╭─ Provided records

/-! ### The activation and the load, as the rail controller and the store see them -/

/-- A new profile takes nothing of the rail record but the override time (R149). -/
theorem State.adoptKeypad_rail (old new : Image) (s : State) :
    ∃ o, (s.adoptKeypad old new).rail = { s.rail with override := o } := by
  unfold State.adoptKeypad
  dsimp only
  split
  · exact ⟨none, by simp [State.powerKeyRelease]⟩
  · exact ⟨s.rail.override, by simp⟩

section load
variable (s : State)

@[simp] theorem State.loaded_frame :
    s.loaded.time = s.time ∧ s.loaded.sense = s.sense ∧ s.loaded.climate = s.climate ∧ s.loaded.rail = s.rail ∧
      s.loaded.engine = s.engine ∧ s.loaded.supplyLow = false ∧ s.loaded.fresh = s.fresh ∧
      s.loaded.pending = s.pending := by
  unfold State.loaded
  dsimp only
  split <;> simp

theorem State.loaded_store :
    s.loaded.store =
      { s.store with active := some s.loadedImage, factoryActive := !validImage s.store.storedImage } := by
  unfold State.loaded
  dsimp only
  split <;> simp

theorem State.loaded_mon :
    s.loaded.mon =
      { s.mon with
        armed := Profile.watchdogArmed s.loadedImage, runtimeSet := Profile.stages s.loadedImage
        inForce := Profile.stages s.loadedImage } := by
  unfold State.loaded
  dsimp only
  split <;> simp [State.beginMonitor, State.loadReference]

end load

/-! ### The store at a boundary's probe -/

/-- Two stores that differ at most in a service record write handed over (R62, R181). -/
def Store.handsOver (a b : Store) : Prop :=
  ∃ v rf w, b = { a with service := v, serviceRf := rf, writeBegan := w }

theorem Store.handsOver_refl (a : Store) : a.handsOver a := ⟨_, _, _, rfl⟩

theorem Store.handsOver.images {a b : Store} (h : a.handsOver b) :
    b.active = a.active ∧ b.factoryActive = a.factoryActive ∧ b.commit = a.commit ∧ b.stagingHeld = a.stagingHeld ∧
      b.storedImage = a.storedImage := by
  obtain ⟨_, _, _, rfl⟩ := h
  exact ⟨rfl, rfl, rfl, rfl, rfl⟩

theorem State.handReference_store (now : SlotCount) (rf : Nat) (s : State) :
    s.store.handsOver (s.handReference now rf).store := by
  unfold State.handReference
  rw [State.mapStore_store]
  split
  · exact ⟨_, _, _, rfl⟩
  · exact ⟨_, _, _, rfl⟩

theorem State.completeProbe_store (now : SlotCount) (p : Image) (measure : Nat) (s : State) :
    s.store.handsOver (s.completeProbe now p measure).1.store := by
  unfold State.completeProbe
  dsimp only
  split
  · exact State.handReference_store now _ (s.mapAir _)
  · split <;> split <;> simp [Store.handsOver_refl]

theorem State.probeStage_store (now : SlotCount) (p : Image) (curve : Option Nat) (s : State) :
    s.store.handsOver (s.probeStage now p curve).1.store := by
  have hend (u : State) (r : AbortReason) (hu : u.store = s.store) : s.store.handsOver (u.endProbe r).1.store := by
    simp [hu, Store.handsOver_refl]
  have hstands : s.store.handsOver s.store := Store.handsOver_refl _
  unfold State.probeStage
  split
  · exact hstands
  · split <;> exact hstands
  · split
    · exact hend _ _ rfl
    · split
      · exact hend _ _ rfl
      · split <;> exact hstands
  · split
    · exact hend _ _ rfl
    · exact hstands
  · split
    · exact hend _ _ rfl
    · dsimp only
      split
      · split
        · exact hend _ _ rfl
        · split
          · exact hend _ _ rfl
          · exact State.completeProbe_store now p _ (s.mapAir _)
      · exact hstands
  · exact hstands
  · exact hstands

╰─

Going through the entries above, count the lines that include "have" and state only the result.

## Answer for this exercise
2